Source material:
★ ★ ★ ★

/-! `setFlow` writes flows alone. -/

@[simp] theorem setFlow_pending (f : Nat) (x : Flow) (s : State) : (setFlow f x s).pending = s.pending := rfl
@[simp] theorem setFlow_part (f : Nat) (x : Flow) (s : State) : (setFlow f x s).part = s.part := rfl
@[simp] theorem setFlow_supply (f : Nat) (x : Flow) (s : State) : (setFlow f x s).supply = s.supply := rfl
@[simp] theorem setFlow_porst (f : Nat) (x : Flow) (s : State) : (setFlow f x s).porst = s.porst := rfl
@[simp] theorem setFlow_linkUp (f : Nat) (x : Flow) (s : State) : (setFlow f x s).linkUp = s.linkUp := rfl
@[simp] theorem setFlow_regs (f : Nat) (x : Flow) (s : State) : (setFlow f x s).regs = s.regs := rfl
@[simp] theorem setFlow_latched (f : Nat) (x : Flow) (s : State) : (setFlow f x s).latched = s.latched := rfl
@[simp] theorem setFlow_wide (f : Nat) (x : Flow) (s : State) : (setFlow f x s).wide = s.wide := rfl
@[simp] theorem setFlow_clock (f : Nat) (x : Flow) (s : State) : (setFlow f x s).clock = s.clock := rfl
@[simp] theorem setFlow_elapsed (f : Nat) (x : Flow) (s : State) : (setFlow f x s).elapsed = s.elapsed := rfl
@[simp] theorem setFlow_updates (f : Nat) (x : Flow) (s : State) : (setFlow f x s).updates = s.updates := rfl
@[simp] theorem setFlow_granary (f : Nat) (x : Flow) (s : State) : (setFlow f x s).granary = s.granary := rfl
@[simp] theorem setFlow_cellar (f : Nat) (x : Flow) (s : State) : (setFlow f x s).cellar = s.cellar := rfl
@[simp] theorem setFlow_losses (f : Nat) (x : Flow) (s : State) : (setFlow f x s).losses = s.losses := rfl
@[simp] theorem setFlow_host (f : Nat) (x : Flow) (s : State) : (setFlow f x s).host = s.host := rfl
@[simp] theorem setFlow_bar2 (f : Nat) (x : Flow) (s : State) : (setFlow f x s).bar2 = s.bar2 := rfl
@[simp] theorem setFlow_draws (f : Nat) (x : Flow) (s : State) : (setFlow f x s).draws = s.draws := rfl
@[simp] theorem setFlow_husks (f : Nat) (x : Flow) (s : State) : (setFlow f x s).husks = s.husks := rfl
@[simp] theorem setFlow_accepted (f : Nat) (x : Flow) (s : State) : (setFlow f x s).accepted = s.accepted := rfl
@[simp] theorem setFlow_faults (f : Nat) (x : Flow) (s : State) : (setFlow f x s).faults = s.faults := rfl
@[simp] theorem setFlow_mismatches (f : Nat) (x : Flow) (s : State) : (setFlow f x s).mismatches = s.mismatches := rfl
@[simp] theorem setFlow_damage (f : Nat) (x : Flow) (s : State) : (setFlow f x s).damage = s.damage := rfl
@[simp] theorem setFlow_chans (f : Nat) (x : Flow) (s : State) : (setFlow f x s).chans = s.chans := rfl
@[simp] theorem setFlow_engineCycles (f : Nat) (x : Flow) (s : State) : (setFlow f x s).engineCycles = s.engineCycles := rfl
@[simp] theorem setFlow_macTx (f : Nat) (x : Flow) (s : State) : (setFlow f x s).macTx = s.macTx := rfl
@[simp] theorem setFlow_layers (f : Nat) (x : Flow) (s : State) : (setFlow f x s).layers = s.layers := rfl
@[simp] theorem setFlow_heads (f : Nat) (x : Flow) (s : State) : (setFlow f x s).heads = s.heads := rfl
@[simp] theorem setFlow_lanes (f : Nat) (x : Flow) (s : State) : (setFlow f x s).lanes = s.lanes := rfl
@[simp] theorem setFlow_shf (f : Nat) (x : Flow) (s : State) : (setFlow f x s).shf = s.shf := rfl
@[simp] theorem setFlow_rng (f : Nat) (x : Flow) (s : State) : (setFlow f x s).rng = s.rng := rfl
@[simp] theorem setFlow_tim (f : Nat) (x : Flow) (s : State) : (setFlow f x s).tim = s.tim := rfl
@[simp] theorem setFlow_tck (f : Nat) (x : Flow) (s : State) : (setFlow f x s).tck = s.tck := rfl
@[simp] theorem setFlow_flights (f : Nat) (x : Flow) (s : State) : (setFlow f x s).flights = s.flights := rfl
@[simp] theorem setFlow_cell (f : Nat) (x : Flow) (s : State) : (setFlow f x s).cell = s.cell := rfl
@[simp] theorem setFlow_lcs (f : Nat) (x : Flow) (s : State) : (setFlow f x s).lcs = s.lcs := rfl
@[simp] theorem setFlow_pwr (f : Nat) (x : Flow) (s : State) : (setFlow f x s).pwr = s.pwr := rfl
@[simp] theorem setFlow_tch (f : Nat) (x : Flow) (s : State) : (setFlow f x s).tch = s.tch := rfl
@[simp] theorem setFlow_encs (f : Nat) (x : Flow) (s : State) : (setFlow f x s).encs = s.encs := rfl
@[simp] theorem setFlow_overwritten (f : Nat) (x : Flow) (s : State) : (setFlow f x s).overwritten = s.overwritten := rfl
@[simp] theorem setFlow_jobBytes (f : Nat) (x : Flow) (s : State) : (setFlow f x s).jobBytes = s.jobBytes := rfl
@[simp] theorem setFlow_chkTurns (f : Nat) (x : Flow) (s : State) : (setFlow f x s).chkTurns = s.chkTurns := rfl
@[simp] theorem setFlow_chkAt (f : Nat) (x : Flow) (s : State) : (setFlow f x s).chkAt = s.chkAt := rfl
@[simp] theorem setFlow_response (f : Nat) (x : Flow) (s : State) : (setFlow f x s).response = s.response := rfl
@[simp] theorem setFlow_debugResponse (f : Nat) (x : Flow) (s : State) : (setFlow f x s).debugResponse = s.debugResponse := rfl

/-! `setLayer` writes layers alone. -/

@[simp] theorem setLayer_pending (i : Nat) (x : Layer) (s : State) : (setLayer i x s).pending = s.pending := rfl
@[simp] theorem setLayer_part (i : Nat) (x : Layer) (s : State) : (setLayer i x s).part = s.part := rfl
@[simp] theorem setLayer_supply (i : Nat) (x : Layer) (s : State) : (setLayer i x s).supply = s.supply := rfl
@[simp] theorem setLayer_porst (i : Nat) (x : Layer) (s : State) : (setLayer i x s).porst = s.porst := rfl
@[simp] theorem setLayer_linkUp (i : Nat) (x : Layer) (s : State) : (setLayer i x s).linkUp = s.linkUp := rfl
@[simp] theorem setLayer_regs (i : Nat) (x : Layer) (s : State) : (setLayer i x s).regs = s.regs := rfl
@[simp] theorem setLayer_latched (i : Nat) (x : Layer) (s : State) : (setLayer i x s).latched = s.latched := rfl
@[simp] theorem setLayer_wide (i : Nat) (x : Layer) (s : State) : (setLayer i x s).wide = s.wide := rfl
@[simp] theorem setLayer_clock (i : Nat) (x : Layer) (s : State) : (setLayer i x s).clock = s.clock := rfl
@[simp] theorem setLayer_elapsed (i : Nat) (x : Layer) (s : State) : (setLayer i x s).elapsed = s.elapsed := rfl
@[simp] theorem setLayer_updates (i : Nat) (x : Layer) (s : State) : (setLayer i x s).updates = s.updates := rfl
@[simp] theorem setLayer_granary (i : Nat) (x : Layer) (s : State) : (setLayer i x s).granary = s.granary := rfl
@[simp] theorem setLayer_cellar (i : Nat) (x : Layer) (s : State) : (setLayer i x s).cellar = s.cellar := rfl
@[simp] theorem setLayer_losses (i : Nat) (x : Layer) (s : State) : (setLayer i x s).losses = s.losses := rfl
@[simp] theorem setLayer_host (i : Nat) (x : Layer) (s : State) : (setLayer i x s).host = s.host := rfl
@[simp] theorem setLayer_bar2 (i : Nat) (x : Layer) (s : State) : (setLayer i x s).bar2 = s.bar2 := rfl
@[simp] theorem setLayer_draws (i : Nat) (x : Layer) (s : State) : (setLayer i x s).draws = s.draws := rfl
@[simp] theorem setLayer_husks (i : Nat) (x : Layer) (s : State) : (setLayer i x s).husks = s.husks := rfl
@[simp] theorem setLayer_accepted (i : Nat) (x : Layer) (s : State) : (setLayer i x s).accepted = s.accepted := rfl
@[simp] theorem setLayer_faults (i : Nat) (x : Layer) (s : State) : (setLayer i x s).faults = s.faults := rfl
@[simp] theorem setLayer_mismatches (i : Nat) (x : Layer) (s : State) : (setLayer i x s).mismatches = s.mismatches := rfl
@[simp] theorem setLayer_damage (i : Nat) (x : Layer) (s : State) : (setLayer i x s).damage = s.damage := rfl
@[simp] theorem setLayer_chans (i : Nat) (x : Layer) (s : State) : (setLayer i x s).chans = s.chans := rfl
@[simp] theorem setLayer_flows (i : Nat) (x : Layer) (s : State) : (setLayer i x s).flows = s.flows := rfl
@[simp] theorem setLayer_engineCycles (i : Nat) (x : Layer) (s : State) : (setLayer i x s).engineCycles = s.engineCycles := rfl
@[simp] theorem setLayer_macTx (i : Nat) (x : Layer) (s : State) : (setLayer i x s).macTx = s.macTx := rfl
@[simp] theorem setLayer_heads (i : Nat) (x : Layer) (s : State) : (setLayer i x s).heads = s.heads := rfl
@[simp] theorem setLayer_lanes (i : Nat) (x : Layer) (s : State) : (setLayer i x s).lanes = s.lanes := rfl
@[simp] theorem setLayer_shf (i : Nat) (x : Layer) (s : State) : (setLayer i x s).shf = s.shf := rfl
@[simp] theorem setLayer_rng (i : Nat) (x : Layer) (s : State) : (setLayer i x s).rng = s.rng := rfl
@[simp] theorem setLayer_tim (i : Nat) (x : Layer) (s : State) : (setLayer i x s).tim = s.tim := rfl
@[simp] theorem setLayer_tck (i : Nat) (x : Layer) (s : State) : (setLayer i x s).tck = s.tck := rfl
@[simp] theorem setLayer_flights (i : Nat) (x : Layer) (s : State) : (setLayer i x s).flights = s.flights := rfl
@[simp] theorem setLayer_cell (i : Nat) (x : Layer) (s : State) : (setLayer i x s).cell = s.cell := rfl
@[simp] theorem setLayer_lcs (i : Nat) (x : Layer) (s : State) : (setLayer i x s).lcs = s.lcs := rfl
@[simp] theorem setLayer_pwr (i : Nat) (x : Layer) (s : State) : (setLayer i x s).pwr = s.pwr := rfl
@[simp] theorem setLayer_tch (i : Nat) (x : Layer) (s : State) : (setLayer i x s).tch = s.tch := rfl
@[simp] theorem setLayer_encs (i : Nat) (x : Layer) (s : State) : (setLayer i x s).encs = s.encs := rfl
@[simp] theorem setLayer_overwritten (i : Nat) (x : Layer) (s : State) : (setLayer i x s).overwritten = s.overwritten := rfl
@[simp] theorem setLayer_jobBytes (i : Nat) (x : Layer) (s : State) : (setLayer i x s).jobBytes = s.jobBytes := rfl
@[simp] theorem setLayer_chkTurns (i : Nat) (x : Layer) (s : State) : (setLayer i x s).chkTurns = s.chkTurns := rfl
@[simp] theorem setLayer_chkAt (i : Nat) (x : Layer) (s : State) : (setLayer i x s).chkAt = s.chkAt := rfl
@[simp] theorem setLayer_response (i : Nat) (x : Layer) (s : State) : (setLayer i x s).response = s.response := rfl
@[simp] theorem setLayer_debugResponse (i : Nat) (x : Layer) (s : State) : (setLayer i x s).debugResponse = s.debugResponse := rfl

★ ★ ★ ★

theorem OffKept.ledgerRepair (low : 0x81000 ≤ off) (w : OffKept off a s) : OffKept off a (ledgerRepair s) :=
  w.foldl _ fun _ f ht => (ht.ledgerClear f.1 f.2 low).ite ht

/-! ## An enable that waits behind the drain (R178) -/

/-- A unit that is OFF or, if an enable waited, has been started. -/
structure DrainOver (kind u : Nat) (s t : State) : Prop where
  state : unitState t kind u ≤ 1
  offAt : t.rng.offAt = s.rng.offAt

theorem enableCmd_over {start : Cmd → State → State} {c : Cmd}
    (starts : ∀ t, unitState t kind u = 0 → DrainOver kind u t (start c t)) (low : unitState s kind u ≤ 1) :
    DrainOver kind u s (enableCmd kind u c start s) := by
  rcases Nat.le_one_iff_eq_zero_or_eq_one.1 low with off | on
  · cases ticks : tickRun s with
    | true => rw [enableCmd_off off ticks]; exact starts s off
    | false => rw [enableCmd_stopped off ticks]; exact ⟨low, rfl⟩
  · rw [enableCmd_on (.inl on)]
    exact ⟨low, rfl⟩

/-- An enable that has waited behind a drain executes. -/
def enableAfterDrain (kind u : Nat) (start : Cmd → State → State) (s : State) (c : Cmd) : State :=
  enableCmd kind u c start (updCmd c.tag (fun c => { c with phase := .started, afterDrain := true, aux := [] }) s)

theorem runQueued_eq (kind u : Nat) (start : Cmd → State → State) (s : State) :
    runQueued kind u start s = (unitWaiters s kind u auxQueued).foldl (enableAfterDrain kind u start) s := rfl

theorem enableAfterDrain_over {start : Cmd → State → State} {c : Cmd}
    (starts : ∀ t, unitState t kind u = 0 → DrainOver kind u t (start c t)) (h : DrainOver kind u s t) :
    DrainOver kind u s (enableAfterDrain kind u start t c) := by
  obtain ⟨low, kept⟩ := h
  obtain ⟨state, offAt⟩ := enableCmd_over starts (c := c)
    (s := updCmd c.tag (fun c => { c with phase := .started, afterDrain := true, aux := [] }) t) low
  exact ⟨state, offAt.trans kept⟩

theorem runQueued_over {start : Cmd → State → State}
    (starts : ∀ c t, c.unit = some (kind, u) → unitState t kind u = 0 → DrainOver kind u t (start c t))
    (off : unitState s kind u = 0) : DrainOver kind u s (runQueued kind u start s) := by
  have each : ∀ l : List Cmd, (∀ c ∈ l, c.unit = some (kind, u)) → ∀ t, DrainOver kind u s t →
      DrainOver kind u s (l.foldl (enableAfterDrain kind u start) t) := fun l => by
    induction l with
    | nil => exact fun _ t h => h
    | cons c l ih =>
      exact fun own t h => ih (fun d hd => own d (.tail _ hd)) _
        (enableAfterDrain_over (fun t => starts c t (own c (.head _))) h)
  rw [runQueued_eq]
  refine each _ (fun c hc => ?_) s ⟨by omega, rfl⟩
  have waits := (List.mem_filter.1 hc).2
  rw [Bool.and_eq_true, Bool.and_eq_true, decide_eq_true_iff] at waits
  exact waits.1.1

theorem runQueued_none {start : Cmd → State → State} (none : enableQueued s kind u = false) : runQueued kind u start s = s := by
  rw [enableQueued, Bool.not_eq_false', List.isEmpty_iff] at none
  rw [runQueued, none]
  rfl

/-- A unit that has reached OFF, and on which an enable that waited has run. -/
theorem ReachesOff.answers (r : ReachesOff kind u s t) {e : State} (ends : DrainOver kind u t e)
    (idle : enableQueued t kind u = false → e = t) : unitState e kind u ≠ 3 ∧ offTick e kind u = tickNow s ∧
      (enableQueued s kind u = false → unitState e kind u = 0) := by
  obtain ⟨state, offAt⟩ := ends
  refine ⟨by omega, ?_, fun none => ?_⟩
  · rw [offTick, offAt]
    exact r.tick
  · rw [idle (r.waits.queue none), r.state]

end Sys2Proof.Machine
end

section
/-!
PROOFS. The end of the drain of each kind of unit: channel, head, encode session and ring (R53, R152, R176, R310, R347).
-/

★ ★ ★ ★

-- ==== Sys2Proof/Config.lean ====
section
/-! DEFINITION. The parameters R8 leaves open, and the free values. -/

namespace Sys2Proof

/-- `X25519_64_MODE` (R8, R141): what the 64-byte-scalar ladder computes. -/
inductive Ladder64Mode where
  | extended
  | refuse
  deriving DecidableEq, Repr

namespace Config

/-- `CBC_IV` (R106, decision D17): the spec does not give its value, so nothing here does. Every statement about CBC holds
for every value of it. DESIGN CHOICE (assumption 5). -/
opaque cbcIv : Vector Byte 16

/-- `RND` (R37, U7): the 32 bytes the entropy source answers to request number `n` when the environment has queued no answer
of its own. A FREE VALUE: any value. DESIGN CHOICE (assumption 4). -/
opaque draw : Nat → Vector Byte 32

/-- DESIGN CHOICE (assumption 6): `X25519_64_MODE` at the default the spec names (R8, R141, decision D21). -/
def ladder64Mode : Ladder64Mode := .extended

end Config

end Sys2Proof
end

★ ★ ★ ★

Work order: The range runs from the line above containing "i x s).chkAt = s.chkAt := rfl" to the line containing "i x s).debugResponse = s.debugResponse := rfl", inclusive. Restate those lines word for word and no others.

Answer for this exercise:
@[simp] theorem setLayer_chkAt (i : Nat) (x : Layer) (s : State) : (setLayer i x s).chkAt = s.chkAt := rfl
@[simp] theorem setLayer_response (i : Nat) (x : Layer) (s : State) : (setLayer i x s).response = s.response := rfl
@[simp] theorem setLayer_debugResponse (i : Nat) (x : Layer) (s : State) : (setLayer i x s).debugResponse = s.debugResponse := rfl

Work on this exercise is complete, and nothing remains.